Stored data
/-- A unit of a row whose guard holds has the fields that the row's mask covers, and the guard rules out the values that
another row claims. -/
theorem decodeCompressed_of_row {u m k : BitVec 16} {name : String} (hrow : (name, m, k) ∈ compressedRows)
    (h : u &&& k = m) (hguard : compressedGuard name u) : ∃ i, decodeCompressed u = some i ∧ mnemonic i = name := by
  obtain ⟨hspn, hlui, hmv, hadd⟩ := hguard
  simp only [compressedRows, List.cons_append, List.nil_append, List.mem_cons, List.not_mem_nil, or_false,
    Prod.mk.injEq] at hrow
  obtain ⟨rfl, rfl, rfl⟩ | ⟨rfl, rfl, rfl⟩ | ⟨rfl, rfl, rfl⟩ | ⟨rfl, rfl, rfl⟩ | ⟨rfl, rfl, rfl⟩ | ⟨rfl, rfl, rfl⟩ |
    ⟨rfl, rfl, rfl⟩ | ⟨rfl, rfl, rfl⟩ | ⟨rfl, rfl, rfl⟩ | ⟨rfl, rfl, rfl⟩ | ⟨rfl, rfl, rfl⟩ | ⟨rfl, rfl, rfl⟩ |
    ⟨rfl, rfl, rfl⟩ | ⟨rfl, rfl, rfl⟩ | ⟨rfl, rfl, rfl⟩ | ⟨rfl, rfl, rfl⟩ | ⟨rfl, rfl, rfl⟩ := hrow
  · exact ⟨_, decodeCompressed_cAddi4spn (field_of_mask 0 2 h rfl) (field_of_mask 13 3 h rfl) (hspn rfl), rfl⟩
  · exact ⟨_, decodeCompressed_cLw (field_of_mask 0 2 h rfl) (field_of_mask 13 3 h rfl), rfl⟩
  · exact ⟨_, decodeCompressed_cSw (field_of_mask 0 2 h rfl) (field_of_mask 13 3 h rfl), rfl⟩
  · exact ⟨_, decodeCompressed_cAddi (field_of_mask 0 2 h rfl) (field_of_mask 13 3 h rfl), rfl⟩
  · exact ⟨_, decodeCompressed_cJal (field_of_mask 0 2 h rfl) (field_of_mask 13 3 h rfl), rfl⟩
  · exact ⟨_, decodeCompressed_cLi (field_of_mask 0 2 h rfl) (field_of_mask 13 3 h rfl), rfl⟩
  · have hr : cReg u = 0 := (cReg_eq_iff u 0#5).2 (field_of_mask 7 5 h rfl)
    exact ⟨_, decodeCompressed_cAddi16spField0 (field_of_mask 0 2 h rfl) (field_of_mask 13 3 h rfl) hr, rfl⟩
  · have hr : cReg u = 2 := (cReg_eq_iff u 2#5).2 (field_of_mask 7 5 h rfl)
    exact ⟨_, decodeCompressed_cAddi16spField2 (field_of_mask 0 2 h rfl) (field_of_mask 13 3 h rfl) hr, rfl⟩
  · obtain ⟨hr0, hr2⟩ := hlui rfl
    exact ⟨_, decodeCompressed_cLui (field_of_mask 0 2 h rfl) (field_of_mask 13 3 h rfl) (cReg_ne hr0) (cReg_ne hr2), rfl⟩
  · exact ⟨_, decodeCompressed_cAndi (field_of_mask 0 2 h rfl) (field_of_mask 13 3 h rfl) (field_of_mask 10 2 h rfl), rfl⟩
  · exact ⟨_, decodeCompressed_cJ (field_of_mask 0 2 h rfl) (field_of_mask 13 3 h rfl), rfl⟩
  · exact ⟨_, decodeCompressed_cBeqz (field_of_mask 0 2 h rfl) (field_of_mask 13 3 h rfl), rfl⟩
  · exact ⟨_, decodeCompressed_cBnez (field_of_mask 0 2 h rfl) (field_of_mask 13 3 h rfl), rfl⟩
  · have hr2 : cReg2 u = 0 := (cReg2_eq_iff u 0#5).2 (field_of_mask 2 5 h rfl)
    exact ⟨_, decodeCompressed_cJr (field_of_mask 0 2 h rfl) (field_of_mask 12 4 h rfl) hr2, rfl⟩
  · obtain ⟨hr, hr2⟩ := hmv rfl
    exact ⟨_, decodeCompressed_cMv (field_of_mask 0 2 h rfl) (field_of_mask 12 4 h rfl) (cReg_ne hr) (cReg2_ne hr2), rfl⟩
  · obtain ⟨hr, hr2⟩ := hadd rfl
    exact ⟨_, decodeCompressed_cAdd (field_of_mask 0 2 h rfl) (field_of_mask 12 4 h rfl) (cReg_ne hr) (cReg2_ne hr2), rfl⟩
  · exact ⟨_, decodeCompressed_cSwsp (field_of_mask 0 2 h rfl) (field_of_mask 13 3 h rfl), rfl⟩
---
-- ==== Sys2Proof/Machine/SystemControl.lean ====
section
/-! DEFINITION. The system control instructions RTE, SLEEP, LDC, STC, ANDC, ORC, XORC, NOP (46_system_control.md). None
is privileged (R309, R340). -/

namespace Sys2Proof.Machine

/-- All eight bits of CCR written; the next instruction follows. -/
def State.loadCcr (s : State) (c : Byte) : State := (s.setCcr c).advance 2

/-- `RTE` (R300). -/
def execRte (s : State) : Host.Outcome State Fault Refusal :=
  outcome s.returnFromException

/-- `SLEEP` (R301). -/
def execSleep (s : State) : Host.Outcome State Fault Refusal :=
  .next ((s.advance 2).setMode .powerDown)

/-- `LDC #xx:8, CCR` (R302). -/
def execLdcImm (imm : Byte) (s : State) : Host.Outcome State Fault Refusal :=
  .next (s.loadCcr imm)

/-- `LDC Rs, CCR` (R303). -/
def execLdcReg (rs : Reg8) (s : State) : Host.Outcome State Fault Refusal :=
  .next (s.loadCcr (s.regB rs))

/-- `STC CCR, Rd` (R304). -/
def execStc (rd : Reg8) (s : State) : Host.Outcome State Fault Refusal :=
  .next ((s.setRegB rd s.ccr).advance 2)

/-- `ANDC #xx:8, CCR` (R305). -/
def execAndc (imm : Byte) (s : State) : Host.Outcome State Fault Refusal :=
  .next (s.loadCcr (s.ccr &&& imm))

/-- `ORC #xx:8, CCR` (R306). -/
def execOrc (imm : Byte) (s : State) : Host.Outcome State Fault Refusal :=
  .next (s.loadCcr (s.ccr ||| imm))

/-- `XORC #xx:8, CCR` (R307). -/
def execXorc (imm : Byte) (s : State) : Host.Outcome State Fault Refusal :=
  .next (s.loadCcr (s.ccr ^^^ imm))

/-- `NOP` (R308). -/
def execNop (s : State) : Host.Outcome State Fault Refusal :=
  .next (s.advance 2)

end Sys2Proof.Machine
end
---
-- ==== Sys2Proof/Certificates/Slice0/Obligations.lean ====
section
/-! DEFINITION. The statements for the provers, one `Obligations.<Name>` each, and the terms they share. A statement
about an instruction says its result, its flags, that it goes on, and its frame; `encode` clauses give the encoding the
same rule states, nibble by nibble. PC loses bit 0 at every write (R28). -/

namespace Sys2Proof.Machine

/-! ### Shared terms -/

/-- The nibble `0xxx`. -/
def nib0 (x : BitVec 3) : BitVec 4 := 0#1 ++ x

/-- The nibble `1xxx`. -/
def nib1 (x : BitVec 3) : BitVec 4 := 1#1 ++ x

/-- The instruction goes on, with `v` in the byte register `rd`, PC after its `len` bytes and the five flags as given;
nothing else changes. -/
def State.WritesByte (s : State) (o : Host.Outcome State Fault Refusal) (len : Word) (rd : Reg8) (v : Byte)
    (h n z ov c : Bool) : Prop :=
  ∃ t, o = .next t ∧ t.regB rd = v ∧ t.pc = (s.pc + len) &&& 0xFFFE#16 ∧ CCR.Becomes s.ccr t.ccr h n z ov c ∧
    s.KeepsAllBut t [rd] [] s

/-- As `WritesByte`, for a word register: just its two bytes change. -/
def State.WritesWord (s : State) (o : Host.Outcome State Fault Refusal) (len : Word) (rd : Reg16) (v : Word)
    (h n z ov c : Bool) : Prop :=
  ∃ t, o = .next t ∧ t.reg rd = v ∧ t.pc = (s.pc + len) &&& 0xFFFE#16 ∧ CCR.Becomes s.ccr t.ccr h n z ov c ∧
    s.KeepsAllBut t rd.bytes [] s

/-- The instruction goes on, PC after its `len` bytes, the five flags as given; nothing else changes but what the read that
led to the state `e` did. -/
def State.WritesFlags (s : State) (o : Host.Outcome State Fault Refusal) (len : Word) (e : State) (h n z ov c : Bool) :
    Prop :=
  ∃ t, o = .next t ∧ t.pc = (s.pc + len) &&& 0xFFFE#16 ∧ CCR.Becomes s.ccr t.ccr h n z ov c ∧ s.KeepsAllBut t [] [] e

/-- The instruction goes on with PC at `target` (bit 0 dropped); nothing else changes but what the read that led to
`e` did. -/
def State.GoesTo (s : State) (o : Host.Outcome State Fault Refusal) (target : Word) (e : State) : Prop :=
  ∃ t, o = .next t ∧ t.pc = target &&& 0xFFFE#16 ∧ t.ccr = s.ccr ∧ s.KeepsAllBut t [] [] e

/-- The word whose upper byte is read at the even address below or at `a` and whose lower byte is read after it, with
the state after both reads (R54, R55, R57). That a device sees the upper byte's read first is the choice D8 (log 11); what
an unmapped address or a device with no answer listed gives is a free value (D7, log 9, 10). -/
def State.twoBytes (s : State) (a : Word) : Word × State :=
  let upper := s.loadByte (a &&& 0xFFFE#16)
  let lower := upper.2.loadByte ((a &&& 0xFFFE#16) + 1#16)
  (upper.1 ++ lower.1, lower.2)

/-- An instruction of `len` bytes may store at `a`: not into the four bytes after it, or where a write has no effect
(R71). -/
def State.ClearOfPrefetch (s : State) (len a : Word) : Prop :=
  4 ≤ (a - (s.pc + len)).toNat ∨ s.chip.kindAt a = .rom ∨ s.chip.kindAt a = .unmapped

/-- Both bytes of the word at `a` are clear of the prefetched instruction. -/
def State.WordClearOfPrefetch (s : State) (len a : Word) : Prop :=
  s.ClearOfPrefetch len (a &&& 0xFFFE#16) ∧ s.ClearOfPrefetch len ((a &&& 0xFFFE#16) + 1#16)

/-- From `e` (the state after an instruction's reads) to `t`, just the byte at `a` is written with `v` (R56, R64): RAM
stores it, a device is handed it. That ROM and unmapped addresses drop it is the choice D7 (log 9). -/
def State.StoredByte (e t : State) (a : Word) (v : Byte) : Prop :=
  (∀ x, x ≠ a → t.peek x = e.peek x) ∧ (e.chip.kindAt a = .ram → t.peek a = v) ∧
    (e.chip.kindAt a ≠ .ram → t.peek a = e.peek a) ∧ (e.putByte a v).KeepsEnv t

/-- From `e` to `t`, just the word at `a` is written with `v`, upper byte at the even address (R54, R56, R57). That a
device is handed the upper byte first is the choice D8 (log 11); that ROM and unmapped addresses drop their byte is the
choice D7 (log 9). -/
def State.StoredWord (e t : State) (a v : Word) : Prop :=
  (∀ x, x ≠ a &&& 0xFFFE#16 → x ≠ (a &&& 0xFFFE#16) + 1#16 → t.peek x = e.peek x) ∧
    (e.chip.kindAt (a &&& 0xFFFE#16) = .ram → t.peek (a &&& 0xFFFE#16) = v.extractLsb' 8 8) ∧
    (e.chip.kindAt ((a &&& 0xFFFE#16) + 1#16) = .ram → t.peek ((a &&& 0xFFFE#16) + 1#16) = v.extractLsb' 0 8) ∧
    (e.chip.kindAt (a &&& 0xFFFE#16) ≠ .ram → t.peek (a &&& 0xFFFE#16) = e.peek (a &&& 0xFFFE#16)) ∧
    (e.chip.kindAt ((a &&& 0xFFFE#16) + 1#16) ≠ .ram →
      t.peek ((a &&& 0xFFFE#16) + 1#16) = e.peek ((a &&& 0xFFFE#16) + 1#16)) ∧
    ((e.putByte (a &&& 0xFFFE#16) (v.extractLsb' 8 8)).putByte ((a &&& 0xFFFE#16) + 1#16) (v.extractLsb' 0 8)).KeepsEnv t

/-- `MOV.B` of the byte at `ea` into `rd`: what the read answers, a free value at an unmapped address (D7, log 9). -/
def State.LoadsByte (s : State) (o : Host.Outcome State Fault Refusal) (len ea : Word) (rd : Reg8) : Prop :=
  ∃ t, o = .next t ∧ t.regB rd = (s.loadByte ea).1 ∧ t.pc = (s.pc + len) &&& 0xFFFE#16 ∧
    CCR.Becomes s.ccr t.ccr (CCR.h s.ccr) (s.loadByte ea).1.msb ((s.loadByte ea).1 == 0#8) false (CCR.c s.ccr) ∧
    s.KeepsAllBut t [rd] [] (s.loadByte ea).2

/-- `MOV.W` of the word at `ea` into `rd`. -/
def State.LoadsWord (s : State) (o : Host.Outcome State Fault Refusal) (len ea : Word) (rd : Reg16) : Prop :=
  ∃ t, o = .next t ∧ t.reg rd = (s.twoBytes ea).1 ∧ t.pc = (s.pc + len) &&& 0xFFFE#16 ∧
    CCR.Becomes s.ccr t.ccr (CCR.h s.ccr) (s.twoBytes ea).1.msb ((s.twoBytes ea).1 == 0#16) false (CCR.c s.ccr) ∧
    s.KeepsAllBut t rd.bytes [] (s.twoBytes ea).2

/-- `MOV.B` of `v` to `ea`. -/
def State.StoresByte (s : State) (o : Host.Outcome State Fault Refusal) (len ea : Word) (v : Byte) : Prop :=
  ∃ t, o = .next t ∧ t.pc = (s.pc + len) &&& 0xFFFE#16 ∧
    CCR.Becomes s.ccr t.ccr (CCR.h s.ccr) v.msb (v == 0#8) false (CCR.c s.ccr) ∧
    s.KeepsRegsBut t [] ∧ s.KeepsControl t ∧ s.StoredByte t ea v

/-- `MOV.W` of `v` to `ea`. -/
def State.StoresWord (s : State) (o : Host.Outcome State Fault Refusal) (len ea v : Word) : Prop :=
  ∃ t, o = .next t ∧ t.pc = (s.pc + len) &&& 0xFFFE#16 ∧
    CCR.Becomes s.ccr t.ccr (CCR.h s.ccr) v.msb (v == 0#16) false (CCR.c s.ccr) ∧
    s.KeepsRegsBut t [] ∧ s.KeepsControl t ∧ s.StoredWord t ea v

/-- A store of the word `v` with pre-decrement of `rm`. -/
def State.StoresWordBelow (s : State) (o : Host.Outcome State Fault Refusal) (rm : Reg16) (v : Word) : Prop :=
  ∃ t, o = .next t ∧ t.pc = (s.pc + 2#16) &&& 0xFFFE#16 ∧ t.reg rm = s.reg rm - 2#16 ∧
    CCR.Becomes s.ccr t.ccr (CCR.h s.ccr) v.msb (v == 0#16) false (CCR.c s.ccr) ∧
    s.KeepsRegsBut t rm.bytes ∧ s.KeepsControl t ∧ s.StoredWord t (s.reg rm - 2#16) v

**Task goal**
Among the records above, repeat exactly the line with "has no effect", the line with "device is handed the", and every line in between, and only those.

**Answer for this exercise**
/-- An instruction of `len` bytes may store at `a`: not into the four bytes after it, or where a write has no effect
(R71). -/
def State.ClearOfPrefetch (s : State) (len a : Word) : Prop :=
  4 ≤ (a - (s.pc + len)).toNat ∨ s.chip.kindAt a = .rom ∨ s.chip.kindAt a = .unmapped

/-- Both bytes of the word at `a` are clear of the prefetched instruction. -/
def State.WordClearOfPrefetch (s : State) (len a : Word) : Prop :=
  s.ClearOfPrefetch len (a &&& 0xFFFE#16) ∧ s.ClearOfPrefetch len ((a &&& 0xFFFE#16) + 1#16)

/-- From `e` (the state after an instruction's reads) to `t`, just the byte at `a` is written with `v` (R56, R64): RAM
stores it, a device is handed it. That ROM and unmapped addresses drop it is the choice D7 (log 9). -/
def State.StoredByte (e t : State) (a : Word) (v : Byte) : Prop :=
  (∀ x, x ≠ a → t.peek x = e.peek x) ∧ (e.chip.kindAt a = .ram → t.peek a = v) ∧
    (e.chip.kindAt a ≠ .ram → t.peek a = e.peek a) ∧ (e.putByte a v).KeepsEnv t

/-- From `e` to `t`, just the word at `a` is written with `v`, upper byte at the even address (R54, R56, R57). That a
device is handed the upper byte first is the choice D8 (log 11); that ROM and unmapped addresses drop their byte is the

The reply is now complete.